Been busy taking care of my mom. She was doing better for awhile after coming home from the hospital, but her hip has gone out on her after doing some brief walking in the grocery store's produce section so she's immobile and on pain killers again. Physical therapy is now on hold. We're trying to find out if it is safe for her to receive another cortisone injection so soon after she had so many in the last few months, and if it is safe for her to get one while on blood thinners. We're also investigating hip replacement surgery and whether she's in good enough condition to survive and recover from it.
The nurses have said that she'd have to come off the blood thinners a week before an injection or surgery. We've got an appointment on the 19th with an orthopedic surgeon to evaluate the situation.
I found this article that warns about the dangers of coming off blood thinners before surgery and it gives us a lot of concern too. It's a catch 22.
http://www.lifeclinic.com/fullpage.aspx?prid=512576&type=1
A Warning on Stopping Blood Thinners Before Surgery
4/3/2003
THURSDAY, April 4 (HealthScoutNews) -- Conventional wisdom dictates that patients taking the blood-thinning drug warfarin discontinue its use up to one week prior to any type of surgery, even dental work.
But a new study turns that well-accepted tenet on its head, with evidence that, for some patients, doing so could dramatically increase their risk of stroke.
"What this study does is raise some serious questions about the application of current guidelines that recommend stopping anti-clot medications prior to invasive procedures," says study author Dr. Stanley Cohen. "And hopefully [it] will shed some light on other ways to manage treatment for these patients if and when they require some type of surgical procedure."

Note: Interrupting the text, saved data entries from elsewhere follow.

-- ==== Sys2Proof/Tests/Slice0.lean ====
section
/-! SUPPORT. Tests: what each check of WellFormed refuses, single steps on small states, and for the hypotheses of every statement a state
and operands that meet them. -/

namespace Sys2Proof.Tests

open Sys2Proof Sys2Proof.Machine

set_option Elab.async false

/-! ### Small states -/

/-- A module whose Posin serves, with its link up. -/
def serving : State := { State.reset with
  clerk := { mbOpen := true, bootStage := 5 }, link := { up := true, bme := true, memActive := true }
  clk := { State.reset.clk with plls := List.replicate 17 { started := true, locked := true } } }

/-- A function in a state. -/
def fnAt (f : Nat) (x : FState) (s : State) : State := { s with funcs := s.funcs.set ((fnIdx f).getD 0) { state := x } }

/-- Requests on mailbox 1 and on mailbox 0. -/
def onOne (ws : List Word) : Req := { mb := 1, tag := 7, irqEn := false, length := BitVec.ofNat 12 ws.length, payload := ws }
def onZero (ws : List Word) : Req := { onOne ws with mb := 0 }

/-- A command in progress on mailbox `n` that waits for `w`. -/
def waiting (n : Nat) (w : Waiting) (s : State) : State :=
  { s with mbs := s.mbs.modify n fun m => { m with busy := some { opcode := 0, tag := 3, acts := [], waits := w, logIdx := 0 } } }

/-! ### Hypotheses of the statements: mailboxes, functions, clocks -/

theorem serving_ready : Ready serving := by unfold Ready; decide
theorem serving_sound : Sound serving := by unfold Sound; decide
theorem reset_sound : Sound State.reset := by unfold Sound; decide

theorem wit_front : ({ serving with pending := [.dlDown] } : State).pending = .dlDown :: [] := by decide
theorem wit_queue_empty :
    (serving.pending = [] ∧ serving.power.life = .up ∧ (serving.clk.plls.getD 0 {}).locked = true ∧ serving.clk.refSrc.isSome = true) ∧
    (State.reset.pending = [] ∧ (State.reset.clk.plls.getD 0 {}).locked = false) := by decide

theorem wit_doorbells :
    requestOf (.nop (onOne [])) = some (onOne []) ∧ hostReaches State.reset = false ∧
    (hostReaches { serving with clerk := {} } = true ∧ ({ serving with clerk := {} } : State).clerk.mbOpen = false) ∧
    (hostReaches (waiting 1 .estSave serving) = true ∧ (waiting 1 .estSave serving).clerk.mbOpen = true ∧
      ∃ m b, (waiting 1 .estSave serving).mbs[1]? = some m ∧ m.busy = some b) :=
  ⟨by decide, by decide, ⟨by decide, by decide⟩, by decide, by decide, _, _, rfl, rfl⟩

theorem wit_mailbox_and_length :
    highLength (.chainQuery (onOne [])) = some 1 ∧ (onZero [0]).mb.val = 0 ∧ (onOne [0, 0]).mb.val ≠ 0 ∧
      (onOne [0, 0]).length.toNat ≠ 1 ∧ zeroLength (.stageMode (onZero [])) = some 2 ∧ (onZero [0]).length.toNat ≠ 2 := by decide

theorem wit_queries :
    ((onOne (List.replicate 1023 0)).length.toNat ≤ 1023) ∧
    ((onOne [0xFF]).length.toNat = 1 ∧ fld ((onOne [0xFF]).w 2) 8 24 = 0 ∧ fld ((onOne [0xFF]).w 2) 0 8 = 0xFF) ∧
    (fld ((onOne [0x23]).w 2) 8 24 = 0 ∧ fld ((onOne [0x23]).w 2) 0 8 ∈ fnIds) ∧
    (fld ((onOne [0x303]).w 2) 16 16 = 0 ∧ isResource (fld ((onOne [0x303]).w 2) 0 16) = true) ∧
    (onOne []).length.toNat = 0 := by decide +kernel

theorem wit_event_ring :
    (High (onOne [0x40, 1, 0]) 3 ∧ fld ((onOne [0x40, 1, 0]).w 2) 0 6 = 0 ∧ fld ((onOne [0x40, 1, 0]).w 4) 5 27 = 0 ∧
      fld ((onOne [0x40, 1, 0]).w 4) 0 5 = 0) ∧
    (6 ≤ fld ((onOne [0, 0, 6]).w 4) 0 5 ∧ fld ((onOne [0, 0, 16]).w 4) 0 5 ≤ 16) ∧
    (let s := { serving with evt := { queue := [List.replicate 16 0], dropped := 1 } }
     s.link.hostLoss = false ∧ s.diag.panic = none ∧ s.link.bme = true ∧ Ready s ∧ Sound s ∧ (∀ q ∈ s.evt.queue, q.length = 16) ∧
       s.evt.dropped ≠ 0 ∧ s.evt.queue.length < 2 ^ 6 ∧ serving.evt.dropped = 0) ∧
    ({ serving with link := { serving.link with bme := false } } : State).link.bme = false ∧
    hostReaches { serving with evt := { log2 := 6 } } = true ∧ ({ serving with evt := { log2 := 6 } } : State).evt.log2 ≠ 0 := by
  unfold High Ready Sound; decide +kernel

theorem wit_functions :
    FuncHeader (onOne [0x10]) ∧ FuncHeader (onZero [6]) ∧ fnState serving (fcId (onOne [0x10])) = .off ∧
    (Ready (fnAt 0x10 .stopped serving) ∧ Sound (fnAt 0x10 .stopped serving) ∧
      fnState (fnAt 0x10 .stopped serving) (fcId (onOne [0x10])) = .stopped) ∧
    (Ready (fnAt 0x10 .running serving) ∧ Sound (fnAt 0x10 .running serving) ∧
      fnState (fnAt 0x10 .running serving) (fcId (onOne [0x10])) = .running) ∧
    (Ready (fnAt 0x10 .faulted serving) ∧ Sound (fnAt 0x10 .faulted serving) ∧
      fnState (fnAt 0x10 .faulted serving) (fcId (onOne [0x10])) = .faulted) := by
  unfold FuncHeader Ready Sound; decide +kernel

/-- A module with every gate bit set and nothing running, on which LEDGER, ROPE and the queues can start. -/
def gated (s : State) : State := { s with clk := { s.clk with gate := 0x1FFFFF } }

theorem wit_start :
    (startFault (gated (fnAt 0x12 .stopped serving)) 0x12 = none ∧ startBad (gated (fnAt 0x12 .stopped serving)) 0x12 = none ∧
      FuncHeader (onOne [0x12])) := by
  unfold FuncHeader; decide +kernel

theorem wit_start_domain :
    startFault { fnAt fSTAGE .stopped serving with
      clk := { serving.clk with domains := serving.clk.domains.set 15 { declared := .stopped } } } (fcId (onZero [1])) = some 0x0608 ∧
    fnState (fnAt fSTAGE .stopped serving) (fcId (onZero [1])) = .stopped ∧ FuncHeader (onZero [1]) := by
  unfold FuncHeader; decide +kernel

theorem wit_stop :
    (fnState (fnAt fROPE .running serving) fROPE = .running ∧ FuncHeader (onOne [w32 fROPE])) ∧
    (fnState (fnAt fCHAINA .running serving) fCHAINA = .running ∧ (fnAt fCHAINA .running serving).pair.gnt = false) ∧
    (fnState (fnAt fSTAGE .running serving) fSTAGE = .running ∧ (fnAt fSTAGE .running serving).stage.loop ≠ .closed ∧
      (fnAt fSTAGE .running serving).stage.loop ≠ .opening ∧ FuncHeader (onZero [w32 fSTAGE])) ∧
    (fnState (fnAt fLEDGER .running serving) fLEDGER = .running ∧ fnState (fnAt 0x23 .running serving) 0x23 = .running) ∧
    (fnState (fnAt fEST .running serving) fEST = .running) := by
  unfold FuncHeader; decide +kernel

theorem wit_clear :
    condGone (fnAt fROPE .faulted serving) fROPE (clearEnd (fnAt fROPE .faulted serving) fROPE .passed) = true ∧
    condGone (fnAt fPAIR .faulted serving) fPAIR (clearEnd (fnAt fPAIR .faulted serving) fPAIR .passed) = false := by decide +kernel

theorem wit_clocks :
    (∀ f ∈ serving.funcs, f.state = .off ∨ f.state = .stopped) ∧
    (1000 ≤ fld ((onOne [1000, 10]).w 2) 0 20 ∧ fld ((onOne [1000, 10]).w 2) 0 20 % fld ((onOne [1000, 10]).w 3) 0 6 = 0 ∧
      100 ≤ fld ((onOne [1000, 10]).w 2) 0 20 / fld ((onOne [1000, 10]).w 3) 0 6) ∧
    (fld ((onOne [1000000, 1]).w 2) 0 20 ≤ 1000000 ∧ 1 ≤ fld ((onOne [1000000, 1]).w 3) 0 6 ∧
      fld ((onOne [1000000, 1]).w 2) 20 12 = 0 ∧ fld ((onOne [1000000, 1]).w 3) 6 26 = 0) ∧
    (onOne [1, 5000]).w 2 &&& 0xFFFFFECC = 0 ∧ fld ((onOne [1, 5000]).w 2) 0 2 ≠ 3 ∧ fld ((onOne [1, 5000]).w 3) 13 19 = 0 ∧
      fld ((onOne [1, 5000]).w 3) 0 13 ≤ 5000 ∧ boostSet serving = false ∧ serving.clerk.ropeRole ≠ 1 ∧
      serving.clerk.ropeRole ≠ 2 ∧
    fld ((onOne [0x1FFFFF]).w 2) 21 11 = 0 ∧ gateConflict serving ((onOne [0x1FFFFF]).w 2) = none ∧
    gateConflict (gated { serving with claims := [(0x10C, 0x40)] }) ((onOne [0]).w 2) = some (0x40, 12) ∧ ratiosDone serving = true ∧
    ratiosDone { serving with clk := { serving.clk with domains := serving.clk.domains.set 8 { divider := 2, target := 3 } } } = false := by
  decide +kernel

/-- A measurement of two clocks. -/
def measuring : State := waiting 1 .measure { gated serving with
  clk := { (gated serving).clk with measure := some { mb := 1, k := 8, gateIn := 1, measIn := 0, ratio := some 2, gateDead := false, measDead := false } } }

theorem wit_measure :
    ((onOne [0x081515]).w 2 &&& 0xFFE0E0E0 = 0 ∧ 8 ≤ fld ((onOne [0x081515]).w 2) 16 5 ∧ fld ((onOne [0x181515]).w 2) 16 5 ≤ 24 ∧
      fld ((onOne [0x081515]).w 2) 8 5 ≤ 21 ∧ (gated serving).clk.measure = none ∧ gateOn (gated serving) 8 = true ∧
      claimOwner (gated serving) 0x210 = none) ∧
    gateOn measuring 8 = true ∧ inputDead measuring 1 = false ∧ inputDead measuring 0 = false ∧
    (∃ m, measuring.mbs[1]? = some m ∧ m.busy.isSome = true) ∧
    (measuring.clk.measure.bind (·.ratio)) = some 2 ∧ (0 : Rat) ≤ 2 :=
  ⟨by decide +kernel, by decide +kernel, by decide +kernel, by decide +kernel, ⟨_, rfl, by decide +kernel⟩, by decide +kernel,
    by decide +kernel⟩

theorem wit_registers :
    (({ serving with clerk := { serving.clerk with strokeLatch := some 5 } } : State).clerk.strokeLatch = some 5 ∧
      hostReaches { serving with clerk := { serving.clerk with strokeLatch := some 5 } } = true) ∧
    serving.clerk.strokeLatch = none ∧ (2 : BitVec 32).toNat % 4 ≠ 0 ∧
    (let s := { serving with msix := { serving.msix with enable := true, pba := 0x80000000 } }
     s.msix.enable = true ∧ s.msix.funMask = false ∧ s.msix.pba.getLsbD 31 = true ∧ 31 < s.msix.sent.length ∧
       4 * 31 + 3 < s.msix.table.length ∧ hostReaches s = true) := by decide +kernel

/-! ### Pumps -/

/-- Pump 3 as given. -/
def pump3 (v : Pump) : State := { gated serving with pumps := serving.pumps.set 3 v }

/-- PUMP_RING_SET of pump 3 over one page of the host region. -/
def ringSet (log2 : Word) : Req := onOne [3 ||| (log2 <<< 11), 0x40, 0, 0x40000000, 0x18, 1]

/-- A move into the well of 64 bytes, in progress. -/
def moving : PumpDesc := { k := 0, words := [0x01000000, 64, 0, 0, 0x1000, 0, 0, 0], reject := none }

theorem wit_pumps :
    (Ready (pump3 {}) ∧ Sound (pump3 {}) ∧ pumpSel (ringSet 4) = 3 ∧ pumpRingSetBad (ringSet 4) = none ∧ fld ((ringSet 4).w 2) 11 5 ≠ 0 ∧
      pumpRingSetBad (ringSet 16) = none ∧ (pumpOf (pump3 {}) 3).state = .off) ∧
    (let s := pump3 { state := .stopped, log2 := 4 }
     (onOne [3]).w 2 &&& 0xFFFFFFF8 = 0 ∧ gateOn s 15 = true ∧ s.link.bme = true ∧ claimOwner s 0x10F = none ∧
       (16 - (pumpOf s 3).cons).toNat ≤ 2 ^ (pumpOf s 3).log2 ∧ 2 ^ (pumpOf s 3).log2 < (17 - (pumpOf s 3).cons).toNat) ∧
    ((pumpOf (pump3 { state := .running }) 3).inProg = [] ∧ (onOne [3]).w 2 &&& 0xFFFFFEF8 = 0) ∧
    (pumpOf (pump3 { state := .running, inProg := [moving] }) 3).inProg ≠ [] ∧ bit ((onOne [3]).w 2) 8 = false ∧
    (let s := pump3 { state := .faulted, faultCause := 6 }
     (pumpOf s 3).state = .faulted ∧ pumpGone s (pumpOf s 3) .passed = true) ∧
    (let s := pump3 { state := .running, log2 := 4, prod := 1 }
     (pumpOf s 3).draining = false ∧ (pumpOf s 3).next ≠ (pumpOf s 3).prod ∧ (pumpOf s 3).inProg.length < 4 ∧ s.link.up = true) ∧
    (moving.reject = none ∧ dOp moving.words = 1 ∧ moving.clash = []) ∧
    (let s := pump3 { state := .running, log2 := 4 }
     wakeDue s 3 = true ∧ (16 - (pumpOf s 3).cons).toNat ≤ 2 ^ (pumpOf s 3).log2 ∧
       2 ^ (pumpOf s 3).log2 < (17 - (pumpOf s 3).cons).toNat ∧
       wakeDue { s with link := { s.link with pcieOnly := true }, clk := { s.clk with tick := 1 } } 3 = false) ∧
    bit ((onOne [0x103]).w 2) 8 = true ∧ (onOne [0x103]).w 2 &&& 0xFFFFFEF8 = 0 ∧
    (pumpRingSetBad (ringSet 0) = none ∧ fld ((ringSet 0).w 2) 11 5 = 0) ∧
    (gateOn (pump3 {}) 15 = true ∧ gateOn serving 15 = false ∧ (pumpOf (pump3 { state := .running }) 3).inProg.any (·.lost) = false) ∧
    (let s := waiting 1 (.pumpStop 3) (pump3 { state := .running, draining := true, inProg := [moving] })
     (pumpOf s 3).draining = true ∧ waitingMb (fun x => decide (x = .pumpStop 3)) s = some 1 ∧ Sound s) := by
  unfold Ready Sound; decide +kernel
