-- ==== Sys2Proof/Machine/Configurator.lean ====
section
/-! DEFINITION. The Sensor Configurator's commands CFGOS, CFGHTR, TRIG, GWCODE and RHCODE and the two encoding functions
they share (41_configurator.md). -/

namespace Sys2Proof.Machine

/-! ### CFGOS -/

/-- One step of the CFGOS body (R231, R232 41_configurator.md): ctrl_hum, then ctrl_meas, each read and written back. -/
def osStep (p : OsPt) (s : State) : Flow OsPt :=
  match p with
  | .readHum => issueAt (.read 0x72 1) .gotHum s
  | .gotHum => onRead s (raiseBus 0x72) fun h s' => .goto (.writeHum (byteAt h 0)) s'
  | .writeHum h => issueAt (.write 0x72 ((h &&& 0xF8) ||| 0x01)) .wroteHum s
  | .wroteHum => onWrite s (raiseBus 0x72) fun s' => .goto .readMeas s'
  | .readMeas => issueAt (.read 0x74 1) .gotMeas s
  | .gotMeas => onRead s (raiseBus 0x74) fun m s' => .goto (.writeMeas (byteAt m 0)) s'
  | .writeMeas m => issueAt (.write 0x74 ((m &&& 0x03) ||| 0x54)) .wroteMeas s
  | .wroteMeas => onWrite s (raiseBus 0x74) fun s' => .done s'

/-- CFGOS (R231 41_configurator.md). -/
def execCfgos (s : State) : Result :=
  unlessOffering s <| match s.hid.pos.point with
    | .start => finish .os s (osStep .readHum s)
    | .os p => finish .os s (osStep p s)
    | _ => .fault .strayPosition

/-! ### The heater codes -/

/-- The loop of gw (R235 41_configurator.md): while dur > 63, dur >> 2 and factor + 1. `fuel` bounds the passes; three
are enough below 4032. -/
def gwLoop : Nat → Nat → Nat → Nat
  | 0, dur, factor => dur + factor * 64
  | fuel + 1, dur, factor => if 63 < dur then gwLoop fuel (dur / 4) (factor + 1) else dur + factor * 64

/-- gw(dur), the gas-wait code (R235 41_configurator.md). -/
def gw (dur : Nat) : Byte :=
  if Config.heaterDurMax ≤ dur then 0xFF else BitVec.ofNat 8 (gwLoop 3 dur 0)

/-- rh(temp) before its last conversion low_8 (R238, R239 41_configurator.md). -/
def rhFormula (c : Cal) (temp : Nat) : Formula :=
  let t := Checked.lit ((if Config.heaterTempMax < temp then Config.heaterTempMax else temp : Nat) : Int)
  let var1 := (((Checked.lit Config.ambientC).mul (signed c.g3)).divLit 1000).mul (.lit 256)
  let var2 := ((signed c.g1).add (.lit 784)).mul
    (((((((signed c.g2).add (.lit 154009)).mul t).mul (.lit 5)).divLit 100).add (.lit 3276800)).divLit 10)
  let var3 := var1.add (var2.divLit 2)
  let rhr4 := (unsigned c.resHeatRange).add (.lit 4)
  match var3.div rhr4 with
  | none => .divideByZero (var3.ovf || rhr4.ovf)
  | some var4 =>
    let var5 := ((Checked.lit 131).mul (signed c.resHeatVal)).add (.lit 65536)
    match var4.div var5 with
    | none => .divideByZero (var4.ovf || var5.ovf)
    | some q =>
      let x100 := (q.sub (.lit 250)).mul (.lit 34)
      .value ((x100.add (.lit 50)).divLit 100)

/-- The resistance code of a formula value: low_8 (R238 41_configurator.md). -/
def low8 (v : Checked) : Byte := BitVec.ofInt 8 v.val

/-- GWCODE dur (R236 41_configurator.md). -/
def execGwcode (dur : Nat) (s : State) : Result :=
  unlessOffering s <| match s.hid.pos.point with
    | .start => .next (complete { s with heat := { s.heat with gwCode := gw dur } })
    | _ => .fault .strayPosition

/-- The RHCODE body (R240 41_configurator.md). -/
def rhcodeBody {π : Type} (temp : Nat) (s : State) : Flow π :=
  needCal s <| match rhFormula s.cal temp with
    | .value v => .done ({ s with heat := { s.heat with rhCode := low8 v } }.withOvf v.ovf)
    | .divideByZero ovf => .raise .divideByZero 0 none (s.withOvf ovf)

/-- RHCODE temp (R240 41_configurator.md). -/
def execRhcode (temp : Nat) (s : State) : Result :=
  unlessOffering s <| match s.hid.pos.point with
    | .start => finish id s (rhcodeBody temp s)
    | _ => .fault .strayPosition

/-! ### CFGHTR -/

/-- One step of the CFGHTR body (R245 41_configurator.md): the codes, then gas_wait_0, res_heat_0, ctrl_gas_1. -/
def htrStep (p : HtrPt) (s : State) : Flow HtrPt :=
  match p with
  | .compute => needCal s <|
      let g := gw s.ctl.heatDur.toNat
      match rhFormula s.cal s.ctl.heatTemp.toNat with
      | .value v => .goto (.writeDur g (low8 v)) ({ s with heat := { gwCode := g, rhCode := low8 v } }.withOvf v.ovf)
      | .divideByZero ovf => .raise .divideByZero 0 none (s.withOvf ovf)
  | .writeDur g r => issueAt (.write 0x64 g) (.wroteDur r) s
  | .wroteDur r => onWrite s (raiseBus 0x64) fun s' => .goto (.writeRes r) s'
  | .writeRes r => issueAt (.write 0x5A r) .wroteRes s
  | .wroteRes => onWrite s (raiseBus 0x5A) fun s' => .goto .writeCtrl s'
  | .writeCtrl => issueAt (.write 0x71 Config.ctrlGas1) .wroteCtrl s
  | .wroteCtrl => onWrite s (raiseBus 0x71) fun s' => .done s'

/-- CFGHTR (R245 41_configurator.md). -/
def execCfghtr (s : State) : Result :=
  unlessOffering s <| match s.hid.pos.point with
    | .start => finish .htr s (htrStep .compute s)
    | .htr p => finish .htr s (htrStep p s)
    | _ => .fault .strayPosition

/-! ### TRIG -/

/-- After a read of the mode register: forced mode when it showed sleep, POLL_TIMEOUT when the budget is spent, a sleep
write otherwise (R250, R251, R254 41_configurator.md; budget 0 has no bound). POLL_TIMEOUT has ADDR = 0x74, as R250 and
R400 (60_exceptions.md) give it, against R39's 0 for an error that is no bus error (DEDUCED, log 19). -/
def trigDecide (budget : BitVec 16) (m : Byte) (s : State) : Flow TrigPt :=
  if modeBits m = 0 then .goto .writeForce s
  else if budget ≠ 0 ∧ s.hid.pollCnt = budget then .raise .pollTimeout 0x74 none s
  else .goto (.writeSleep m) s

/-- One step of the TRIG body with poll budget B (R250 41_configurator.md). -/
def trigStep (budget : BitVec 16) (p : TrigPt) (s : State) : Flow TrigPt :=
  match p with
  | .clear => .goto .readMode { s with hid := { s.hid with pollCnt := 0 } }
  | .readMode => abortPoint s (.goto .gotMode ((s.setTrig .read).issue (.read 0x74 1)))
  | .gotMode => onRead s (raiseBus 0x74) fun m s' =>
      trigDecide budget (byteAt m 0) { s' with hid := { s'.hid with modeByte := byteAt m 0 } }
  | .writeSleep m => abortPoint s (.goto .wroteSleep ((s.setTrig .sleep).issue (.write 0x74 (m &&& 0xFC))))
  | .wroteSleep => onWrite s (raiseBus 0x74) fun s' =>
      .goto (.poll .top) ({ s' with hid := { s'.hid with pollCnt := s'.hid.pollCnt + 1 } }.loadDelay Config.pollIntervalMs)
  | .poll w => ((waitStep w s).map .poll).andThen fun s' => .goto .readMode s'
  | .writeForce =>
      abortPoint s (.goto .wroteForce ((s.setTrig .force).issue (.write 0x74 ((s.hid.modeByte &&& 0xFC) ||| 0x01))))
  | .wroteForce => onWrite s (raiseBus 0x74) fun s' => .done (s'.setTrig .idle)

/-- TRIG (R250 41_configurator.md); its budget is the CSR POLL_BUDGET. -/
def execTrig (s : State) : Result :=
  unlessOffering s <| match s.hid.pos.point with
    | .start => finish .trig s (trigStep s.ctl.pollBudget .clear s)
    | .trig p => finish .trig s (trigStep s.ctl.pollBudget p s)
    | _ => .fault .strayPosition

end Sys2Proof.Machine
end

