-- ==== Sys2Proof/Laws/Runs.lean ====
section
/-! SUPPORT. How a schedule of events is played: one event at a time, the order itself changed by no event. -/

namespace Sys2Proof.Machine

/-- No write to a CSR touches the environment. -/
theorem hostWrite_env (c : Csr) (w : Word) (s : State) : (hostWrite c w s).env = s.env := by
  unfold hostWrite
  split
  · rcases writeCmd_cases w s with ⟨-, -, e⟩ | ⟨-, -, e⟩ | ⟨-, -, e⟩ | ⟨-, -, e⟩ <;> simp [e]
  · split
    · rfl
    · cases c <;> simp only [csrWrite, writeStatus]
      split <;> rfl

/-- No host access changes the events to come. -/
theorem hostStep_sched (a : HostAccess) (s : State) : (hostStep a s).env.sched = s.env.sched := by
  unfold hostStep
  dsimp only
  split
  next c w _ _ => rw [hostWrite_env]
  all_goals rfl

/-- Playing no event. -/
@[simp] theorem play_nil (s : State) : play [] s = .next (s.facing []) := rfl

@[simp] theorem nextEvent_facing (s : State) (e : Event) (es : List Event) : nextEvent (s.facing (e :: es)) = e := rfl

@[simp] theorem takeEvent_facing (s : State) (e : Event) (es : List Event) :
    (s.facing (e :: es)).takeEvent = s.facing es := rfl

@[simp] theorem facing_facing (s : State) (es fs : List Event) : (s.facing es).facing fs = s.facing fs := rfl

theorem facing_self {s : State} {es : List Event} (h : s.env.sched = es) : s.facing es = s := by
  subst h; rfl

/-- Playing an event first: it happens, and the rest is played from the state it gives. -/
theorem play_cons {s t : State} {e : Event} {es : List Event} (h : eventStep e (s.facing es) = .next t)
    (hs : t.env.sched = es) : play (e :: es) s = play es t := by
  have hstep : step (s.facing (e :: es)) = .next t := by
    rw [step_eq, nextEvent_facing, takeEvent_facing, h]
  have hplay : play (e :: es) s = steps es.length t := by
    show steps (es.length + 1) (s.facing (e :: es)) = steps es.length t
    rw [steps, hstep]
  rw [hplay, play, facing_self hs]

end Sys2Proof.Machine
end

Cohen, director of the Stroke Program at Cedars-Sinai Medical Center in Los Angeles, presented his findings Thursday at the annual meeting of the American Academy of Neurology in Honolulu.
The study focused on a sub-group of stroke patients with a cardiac condition known as "atrial fibrillation." This is a type of heart-rhythm disturbance that affects more than 2 million people, and it dramatically increases the risk of blood clot formation, and, ultimately, stroke.
While all types of strokes can be devastating, the type that occurs because of atrial fibrillation "can yield the greatest amount of damage and disability," Cohen says.
One way that warfarin reduces that risk is by thinning the blood, keeping clots from forming. But that also increases the risk of hemorrhage, should any type of bleeding occur. This is one reason why doctors routinely tell patients to stop taking this drug up to seven days before surgery, says Cohen.
However, many types of surgeries -- including dental work, skin biopsies, mole removals, and even colonoscopies (without polyp removal) -- carry a slight risk of major bleeding, he says.
"When this is the case, the risk of stroke is far greater than the risk of hemorrhage," says Cohen, who adds that stopping the drug could have dire consequences.
Proving that, he says, was the point of the new study.
The researchers examined the medical records of more than 650 patients admitted to Cedars-Sinai Medical Center for treatment of stroke. From this group, they identified 178 patients who had been previously diagnosed with atrial fibrillation and were taking warfarin for stroke prevention.
The researchers then identified 14 patients who had discontinued warfarin up to seven days before some type of elective surgery.
"All 14 -- 7 percent of the total group -- had strokes within the seven days prior to surgery when they were not on warfarin, or within one to three days afterwards, " says Cohen. Nine of the 14 were seriously disabled as a result of those strokes.
The study conclusion: "Our findings indicate that a good deal of the atrial fibrillation-related strokes can be prevented if patients do not discontinue the use of anti-clotting medications for a prolonged period of time prior to surgery," says Cohen.
It's a conclusion that neurologist Dr. Keith Siller says is important and accurate.
"This gives us some evidence of what many stroke experts have known for a long time -- there is a better way to treat these patients, and the conventional wisdom of discontinuing ant-clot medication before surgery is not always the right thing to do," says Siller, medical director of the New York University Comprehensive Stroke Care Center.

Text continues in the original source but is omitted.